Arcade beat ’em ups hold a special place in gaming history (and mine as well). Double Dragon, Streets of Rage, Battletoads…..many of them have achieved a cult status by now. Since Steam introduced Greenlight, we have seen a revival of many familiar genres from the early days of gaming. Despite that, I have yet to find a good new beat ’em up release. Samurai Riot looks like a good candidate for that, so let’s dive in deeper to see what’s under the hood.
The story begins by introducing us to two playable characters in the game, Tsurumaru and Sukane. Tsurumaru is your typical samurai with a sword and ability to throw grenades (kinda out of character for a samurai but oh well). Sukane seems to be a bit faster compared to Tsurumaru and also has a cute pet fox that can distract and pull enemies, giving you the opportunity to easily line up your combo on them. Sukane informs our grand master that she failed to infiltrate the rebel cell so he sends them both to kill the chieftain of the cell. In other words, forget stealth and go full carnage instead. To be fair, the story was never an important aspect of these games so let’s focus on the next segment where the game is really supposed to shine.
As we defeat waves of enemies and continuously move to the right, we have a couple of attacks at our disposal. To get the most of them, the first thing you should do is to pause the game and check the combo list. There is no tutorial of any kind in the game whatsoever, so unless you go there you’ll miss out on some useful combo combinations. The first couple of enemies are pretty simple, they poke and hit you but pretty soon you’re introduced with a lot of new ones that can guard, charge at you and some even shoot! As much as enemies are diverse, I can’t say the same for the attacks of your character. Despite a couple of special moves and grabs, the best strategy seems to be circling around enemies to trick them into grouping together and then just spam the attack button. The only move that it is powerful as much as it is handy is the special co-op one. But here is the thing, it’s only available in co-op (well, duh) which wouldn’t be the issue if the game had the option of online co-op. However, the local co-op option is all that’s available to us.

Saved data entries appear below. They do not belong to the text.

-- ==== Sys2Proof/Config.lean ====
section
/-! DEFINITION. What the platform fixes and the block does not (R148, table of OPEN parameters in 92_eei_decisions.md).

The OPEN parameter `PKE_BASE` is the field `page` of `Machine.State`, so that every statement about a state holds for
every base (log entry 3). The OPEN parameter `RngLaw` is not modelled: what the random source answers is an arbitrary
64-bit input of each of its turns (log entry 11). -/

namespace Sys2Proof

/-- The platform's number for the `irq` output (R148): a free value, since no rule of the block reads it. -/
opaque Config.irqNumber : Nat

end Sys2Proof
end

There are a couple of things that add a bit of a replay value to Samurai Riot. A bit later we get to choose from one of the many branching paths in the game that will impact the next stages and most importantly – endings. We also have a bunch of fighting schools we can pledge our allegiance to when we select our character. One gives us the ability to double jump, another adds one extra life and another one health. More fighting schools are unlockable later from the money we earn by defeating enemies. Then again, replay value doesn’t mean much when the core gameplay seems so repetitive.
Art direction of Samurai Riot is a shining aspect of it, if not the only one. As you progress through the first stage alone, it’s clear that a lot of effort went into crafting the background and visuals of every level. Up close drawings of characters and some boss designs are simply outstanding. If you manage to force yourself through the waves if simplistic combat, you will be well rewarded with some nice screenshot material.
When I got to this part, I had to start up the game again to remind myself if there is any music at all (despite playing it for quite a bit by then). But yeah, there is actually some. Through your fist & blade rampage, you are accompanied by some uplifting Nujabes-like tunes and they’re not bad at all. The only issue is that most of them are drowned in sounds of kicks and punches (which explains why I was barely aware of any) so you might wanna lower the sound effects volume since there isn’t anything notable about them.
There is a lot of promise behind Samurai Riot but that’s what most of it ends up being. Promises. With a bit of polishing of the combat system and an inclusion of online play, this would end up being a really fun time killer. It is a shame since I can tell that a lot of love went into the creation of Samurai Riot. A few aspects of the game ended up being rather satisfying but sadly not the most important one – gameplay.